**Prompt**
Show every line from the data below that includes "launched".

Saved data entries:

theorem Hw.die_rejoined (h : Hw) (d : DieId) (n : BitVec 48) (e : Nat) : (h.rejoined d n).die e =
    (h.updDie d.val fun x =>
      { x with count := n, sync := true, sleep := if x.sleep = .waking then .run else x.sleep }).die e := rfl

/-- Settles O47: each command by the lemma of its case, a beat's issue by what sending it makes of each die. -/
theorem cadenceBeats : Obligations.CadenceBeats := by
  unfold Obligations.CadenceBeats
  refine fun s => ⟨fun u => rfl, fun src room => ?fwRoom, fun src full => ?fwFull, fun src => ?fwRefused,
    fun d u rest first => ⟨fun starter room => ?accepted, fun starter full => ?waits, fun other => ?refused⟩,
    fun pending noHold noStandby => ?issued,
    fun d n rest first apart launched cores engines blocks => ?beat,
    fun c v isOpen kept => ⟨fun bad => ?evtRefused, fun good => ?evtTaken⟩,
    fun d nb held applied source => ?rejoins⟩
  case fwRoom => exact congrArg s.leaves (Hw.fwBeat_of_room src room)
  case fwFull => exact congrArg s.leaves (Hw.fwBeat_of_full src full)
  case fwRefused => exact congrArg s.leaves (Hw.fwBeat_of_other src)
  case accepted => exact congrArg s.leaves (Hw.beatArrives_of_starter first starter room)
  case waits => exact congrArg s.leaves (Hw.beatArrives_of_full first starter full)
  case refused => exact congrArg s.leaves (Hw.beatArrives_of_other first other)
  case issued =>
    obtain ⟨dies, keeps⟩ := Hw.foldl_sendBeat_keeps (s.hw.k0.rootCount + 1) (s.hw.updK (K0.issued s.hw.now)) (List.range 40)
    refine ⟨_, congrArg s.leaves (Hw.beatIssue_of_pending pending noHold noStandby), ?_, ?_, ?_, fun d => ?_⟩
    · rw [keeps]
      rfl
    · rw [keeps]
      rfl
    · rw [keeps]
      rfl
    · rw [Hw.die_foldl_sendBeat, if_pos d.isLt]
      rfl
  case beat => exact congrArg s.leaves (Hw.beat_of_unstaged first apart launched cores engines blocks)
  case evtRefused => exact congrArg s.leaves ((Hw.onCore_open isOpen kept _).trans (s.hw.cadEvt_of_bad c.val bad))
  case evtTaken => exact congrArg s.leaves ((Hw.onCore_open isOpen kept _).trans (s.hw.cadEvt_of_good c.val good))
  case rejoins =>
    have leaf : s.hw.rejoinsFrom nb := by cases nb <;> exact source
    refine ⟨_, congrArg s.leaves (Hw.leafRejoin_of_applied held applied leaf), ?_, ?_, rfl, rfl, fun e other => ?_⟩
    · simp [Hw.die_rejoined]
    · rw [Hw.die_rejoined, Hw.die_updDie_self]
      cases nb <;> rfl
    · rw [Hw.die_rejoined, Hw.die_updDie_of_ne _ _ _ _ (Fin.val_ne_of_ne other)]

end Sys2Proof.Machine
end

...

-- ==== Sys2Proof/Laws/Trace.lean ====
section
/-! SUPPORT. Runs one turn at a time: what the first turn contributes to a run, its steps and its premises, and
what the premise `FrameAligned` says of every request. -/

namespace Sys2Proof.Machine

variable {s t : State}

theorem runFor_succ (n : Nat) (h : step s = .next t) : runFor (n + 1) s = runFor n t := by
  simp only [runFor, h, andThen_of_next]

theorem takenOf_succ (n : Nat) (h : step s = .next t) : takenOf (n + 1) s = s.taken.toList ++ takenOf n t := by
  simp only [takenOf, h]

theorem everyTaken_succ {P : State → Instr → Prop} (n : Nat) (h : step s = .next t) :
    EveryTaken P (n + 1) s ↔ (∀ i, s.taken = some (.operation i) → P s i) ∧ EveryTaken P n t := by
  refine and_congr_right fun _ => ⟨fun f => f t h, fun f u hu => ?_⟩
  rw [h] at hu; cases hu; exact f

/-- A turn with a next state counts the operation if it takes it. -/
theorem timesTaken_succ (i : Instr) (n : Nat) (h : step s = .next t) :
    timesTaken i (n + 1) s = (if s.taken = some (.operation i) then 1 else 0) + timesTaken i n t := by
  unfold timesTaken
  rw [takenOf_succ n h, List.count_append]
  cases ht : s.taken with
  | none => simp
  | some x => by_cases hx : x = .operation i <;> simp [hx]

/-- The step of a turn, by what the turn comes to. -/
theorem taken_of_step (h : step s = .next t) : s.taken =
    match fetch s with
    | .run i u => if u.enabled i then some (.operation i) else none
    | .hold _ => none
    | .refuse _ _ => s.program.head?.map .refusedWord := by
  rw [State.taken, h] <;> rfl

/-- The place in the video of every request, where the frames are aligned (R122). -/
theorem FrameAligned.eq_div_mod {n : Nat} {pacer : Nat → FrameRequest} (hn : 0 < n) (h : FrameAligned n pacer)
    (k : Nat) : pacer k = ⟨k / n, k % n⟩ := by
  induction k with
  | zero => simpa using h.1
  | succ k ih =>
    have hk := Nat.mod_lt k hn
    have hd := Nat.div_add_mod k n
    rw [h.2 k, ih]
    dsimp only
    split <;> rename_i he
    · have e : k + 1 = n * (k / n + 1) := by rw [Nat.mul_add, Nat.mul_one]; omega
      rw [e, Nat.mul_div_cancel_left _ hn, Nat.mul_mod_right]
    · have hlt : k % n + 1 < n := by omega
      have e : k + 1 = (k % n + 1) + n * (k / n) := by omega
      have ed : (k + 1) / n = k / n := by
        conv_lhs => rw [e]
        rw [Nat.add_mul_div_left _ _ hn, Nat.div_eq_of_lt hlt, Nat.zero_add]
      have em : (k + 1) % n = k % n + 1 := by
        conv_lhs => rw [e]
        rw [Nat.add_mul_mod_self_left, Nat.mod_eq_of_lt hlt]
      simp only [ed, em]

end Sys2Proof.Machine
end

---

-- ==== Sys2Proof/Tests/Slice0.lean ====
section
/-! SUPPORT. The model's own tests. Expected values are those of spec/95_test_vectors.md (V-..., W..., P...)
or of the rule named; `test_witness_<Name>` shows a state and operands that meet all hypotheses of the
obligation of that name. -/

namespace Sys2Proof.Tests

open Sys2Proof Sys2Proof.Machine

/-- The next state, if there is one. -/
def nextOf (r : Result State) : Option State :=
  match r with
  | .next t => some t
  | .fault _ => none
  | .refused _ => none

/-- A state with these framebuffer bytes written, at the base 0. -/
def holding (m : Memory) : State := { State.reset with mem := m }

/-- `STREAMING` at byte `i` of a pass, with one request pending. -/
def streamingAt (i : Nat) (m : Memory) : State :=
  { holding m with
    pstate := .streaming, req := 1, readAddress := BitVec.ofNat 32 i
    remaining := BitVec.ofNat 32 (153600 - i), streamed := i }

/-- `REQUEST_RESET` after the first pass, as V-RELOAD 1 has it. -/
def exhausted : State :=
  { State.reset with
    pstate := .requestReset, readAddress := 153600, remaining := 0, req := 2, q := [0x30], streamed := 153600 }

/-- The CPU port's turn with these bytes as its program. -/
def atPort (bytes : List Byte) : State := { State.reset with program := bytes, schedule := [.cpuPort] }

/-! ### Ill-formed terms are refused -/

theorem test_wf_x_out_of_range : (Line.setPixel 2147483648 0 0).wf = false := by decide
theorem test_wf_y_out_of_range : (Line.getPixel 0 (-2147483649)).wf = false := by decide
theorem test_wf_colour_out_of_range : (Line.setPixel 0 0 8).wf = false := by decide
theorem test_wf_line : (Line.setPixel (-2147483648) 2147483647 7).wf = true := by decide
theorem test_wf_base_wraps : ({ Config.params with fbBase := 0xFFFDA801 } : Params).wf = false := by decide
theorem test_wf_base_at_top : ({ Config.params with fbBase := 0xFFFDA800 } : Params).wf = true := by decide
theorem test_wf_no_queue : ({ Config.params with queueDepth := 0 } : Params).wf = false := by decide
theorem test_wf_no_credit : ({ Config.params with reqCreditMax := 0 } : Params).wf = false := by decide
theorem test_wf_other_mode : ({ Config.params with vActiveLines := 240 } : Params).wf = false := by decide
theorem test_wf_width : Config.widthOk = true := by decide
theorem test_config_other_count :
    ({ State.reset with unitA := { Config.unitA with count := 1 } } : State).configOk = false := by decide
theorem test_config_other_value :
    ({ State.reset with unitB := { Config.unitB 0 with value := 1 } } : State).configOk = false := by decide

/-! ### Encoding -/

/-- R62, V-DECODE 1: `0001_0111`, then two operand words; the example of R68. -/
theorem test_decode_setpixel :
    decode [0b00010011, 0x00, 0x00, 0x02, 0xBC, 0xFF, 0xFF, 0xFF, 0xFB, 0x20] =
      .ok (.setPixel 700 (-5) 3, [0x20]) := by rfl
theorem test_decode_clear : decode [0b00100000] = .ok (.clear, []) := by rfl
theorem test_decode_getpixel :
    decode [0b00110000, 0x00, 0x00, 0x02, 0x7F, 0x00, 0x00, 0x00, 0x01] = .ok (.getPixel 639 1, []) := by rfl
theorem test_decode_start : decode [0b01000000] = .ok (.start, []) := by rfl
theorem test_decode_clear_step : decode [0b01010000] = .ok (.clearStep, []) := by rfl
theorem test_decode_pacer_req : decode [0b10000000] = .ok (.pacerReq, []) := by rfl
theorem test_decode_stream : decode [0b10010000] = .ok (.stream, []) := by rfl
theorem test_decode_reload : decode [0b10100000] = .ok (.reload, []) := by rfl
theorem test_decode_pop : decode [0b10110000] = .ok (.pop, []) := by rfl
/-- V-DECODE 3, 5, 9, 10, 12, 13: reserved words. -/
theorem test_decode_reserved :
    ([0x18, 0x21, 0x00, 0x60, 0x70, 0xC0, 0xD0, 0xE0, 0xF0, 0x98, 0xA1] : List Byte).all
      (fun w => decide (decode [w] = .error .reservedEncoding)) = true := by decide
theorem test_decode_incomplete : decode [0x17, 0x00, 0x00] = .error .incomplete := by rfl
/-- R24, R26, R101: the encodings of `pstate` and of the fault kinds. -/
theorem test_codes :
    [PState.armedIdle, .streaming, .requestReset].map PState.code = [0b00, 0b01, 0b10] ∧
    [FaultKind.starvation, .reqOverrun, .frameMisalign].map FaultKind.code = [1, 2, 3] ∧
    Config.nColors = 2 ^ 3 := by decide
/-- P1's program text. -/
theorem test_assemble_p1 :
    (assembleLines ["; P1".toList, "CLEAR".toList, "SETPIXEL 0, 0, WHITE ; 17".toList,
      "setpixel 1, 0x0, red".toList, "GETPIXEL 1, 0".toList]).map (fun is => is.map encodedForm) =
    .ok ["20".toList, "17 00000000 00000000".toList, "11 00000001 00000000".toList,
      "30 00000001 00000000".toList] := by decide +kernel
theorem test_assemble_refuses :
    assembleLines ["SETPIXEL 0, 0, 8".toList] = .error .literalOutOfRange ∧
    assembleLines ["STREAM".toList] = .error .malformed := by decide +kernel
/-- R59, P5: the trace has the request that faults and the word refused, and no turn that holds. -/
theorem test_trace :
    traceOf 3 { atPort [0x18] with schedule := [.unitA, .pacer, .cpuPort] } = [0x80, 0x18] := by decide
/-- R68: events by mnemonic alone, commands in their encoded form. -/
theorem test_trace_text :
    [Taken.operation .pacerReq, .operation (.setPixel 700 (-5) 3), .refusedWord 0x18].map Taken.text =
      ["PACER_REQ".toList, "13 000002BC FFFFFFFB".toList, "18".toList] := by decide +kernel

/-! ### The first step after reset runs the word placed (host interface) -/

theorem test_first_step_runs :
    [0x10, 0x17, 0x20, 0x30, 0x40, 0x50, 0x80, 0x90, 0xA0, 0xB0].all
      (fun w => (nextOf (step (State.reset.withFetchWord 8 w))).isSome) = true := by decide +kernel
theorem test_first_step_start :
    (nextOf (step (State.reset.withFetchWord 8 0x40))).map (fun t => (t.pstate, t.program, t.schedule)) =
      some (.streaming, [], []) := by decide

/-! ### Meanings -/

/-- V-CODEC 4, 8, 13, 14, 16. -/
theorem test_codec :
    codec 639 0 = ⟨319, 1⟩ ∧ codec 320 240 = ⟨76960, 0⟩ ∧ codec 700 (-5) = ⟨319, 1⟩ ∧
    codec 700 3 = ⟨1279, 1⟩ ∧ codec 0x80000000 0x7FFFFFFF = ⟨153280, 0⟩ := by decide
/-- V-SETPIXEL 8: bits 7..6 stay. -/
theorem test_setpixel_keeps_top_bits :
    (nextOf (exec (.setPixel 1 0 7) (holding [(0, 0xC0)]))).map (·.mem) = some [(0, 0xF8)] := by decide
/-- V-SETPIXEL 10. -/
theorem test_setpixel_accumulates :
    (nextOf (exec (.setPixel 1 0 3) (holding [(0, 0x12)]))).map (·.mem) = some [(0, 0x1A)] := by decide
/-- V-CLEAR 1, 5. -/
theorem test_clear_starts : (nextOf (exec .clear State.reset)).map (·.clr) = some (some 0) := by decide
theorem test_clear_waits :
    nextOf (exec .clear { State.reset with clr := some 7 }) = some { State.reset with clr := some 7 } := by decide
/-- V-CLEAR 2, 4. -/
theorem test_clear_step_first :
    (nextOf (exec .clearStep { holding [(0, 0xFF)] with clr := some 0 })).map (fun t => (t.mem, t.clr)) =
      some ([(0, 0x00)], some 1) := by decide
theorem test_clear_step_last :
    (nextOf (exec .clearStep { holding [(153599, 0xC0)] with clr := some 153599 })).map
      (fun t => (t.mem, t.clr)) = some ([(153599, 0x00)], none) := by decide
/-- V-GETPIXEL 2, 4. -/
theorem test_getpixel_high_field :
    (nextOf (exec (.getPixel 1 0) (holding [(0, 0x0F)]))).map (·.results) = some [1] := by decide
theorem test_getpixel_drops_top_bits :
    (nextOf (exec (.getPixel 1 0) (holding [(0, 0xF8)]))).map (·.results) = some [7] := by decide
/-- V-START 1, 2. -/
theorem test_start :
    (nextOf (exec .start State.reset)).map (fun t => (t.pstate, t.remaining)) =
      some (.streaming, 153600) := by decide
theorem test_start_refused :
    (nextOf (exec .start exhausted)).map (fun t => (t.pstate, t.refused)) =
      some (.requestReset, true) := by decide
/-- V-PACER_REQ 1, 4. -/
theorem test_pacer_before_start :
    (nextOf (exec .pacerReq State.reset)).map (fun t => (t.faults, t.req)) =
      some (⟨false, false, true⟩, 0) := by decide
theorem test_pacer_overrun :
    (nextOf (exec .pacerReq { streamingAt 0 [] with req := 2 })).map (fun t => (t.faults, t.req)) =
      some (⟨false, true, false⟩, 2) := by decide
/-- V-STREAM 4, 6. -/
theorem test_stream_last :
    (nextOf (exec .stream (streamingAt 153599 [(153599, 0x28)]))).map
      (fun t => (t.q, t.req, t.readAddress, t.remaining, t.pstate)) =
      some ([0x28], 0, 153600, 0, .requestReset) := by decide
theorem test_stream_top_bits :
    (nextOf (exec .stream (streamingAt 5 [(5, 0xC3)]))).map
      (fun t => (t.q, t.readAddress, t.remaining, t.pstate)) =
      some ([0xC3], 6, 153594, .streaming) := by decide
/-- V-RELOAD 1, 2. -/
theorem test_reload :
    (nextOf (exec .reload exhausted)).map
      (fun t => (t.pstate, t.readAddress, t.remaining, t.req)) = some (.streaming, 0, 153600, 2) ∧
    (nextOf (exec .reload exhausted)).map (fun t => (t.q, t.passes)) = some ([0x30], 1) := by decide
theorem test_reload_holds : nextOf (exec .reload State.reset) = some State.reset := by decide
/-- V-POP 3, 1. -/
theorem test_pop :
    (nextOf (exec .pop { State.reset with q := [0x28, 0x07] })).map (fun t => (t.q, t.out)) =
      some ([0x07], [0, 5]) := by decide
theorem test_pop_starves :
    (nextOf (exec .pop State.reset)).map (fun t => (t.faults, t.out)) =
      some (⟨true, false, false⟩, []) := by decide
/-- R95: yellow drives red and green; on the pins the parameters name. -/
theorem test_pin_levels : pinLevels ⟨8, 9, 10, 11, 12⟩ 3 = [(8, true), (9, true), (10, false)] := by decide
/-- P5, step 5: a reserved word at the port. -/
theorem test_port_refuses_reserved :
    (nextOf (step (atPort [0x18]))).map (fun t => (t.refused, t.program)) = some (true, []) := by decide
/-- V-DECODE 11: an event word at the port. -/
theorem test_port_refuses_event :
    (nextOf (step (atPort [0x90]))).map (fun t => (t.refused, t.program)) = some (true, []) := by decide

**Written response**
    fun d n rest first apart launched cores engines blocks => ?beat,
  case beat => exact congrArg s.leaves (Hw.beat_of_unstaged first apart launched cores engines blocks)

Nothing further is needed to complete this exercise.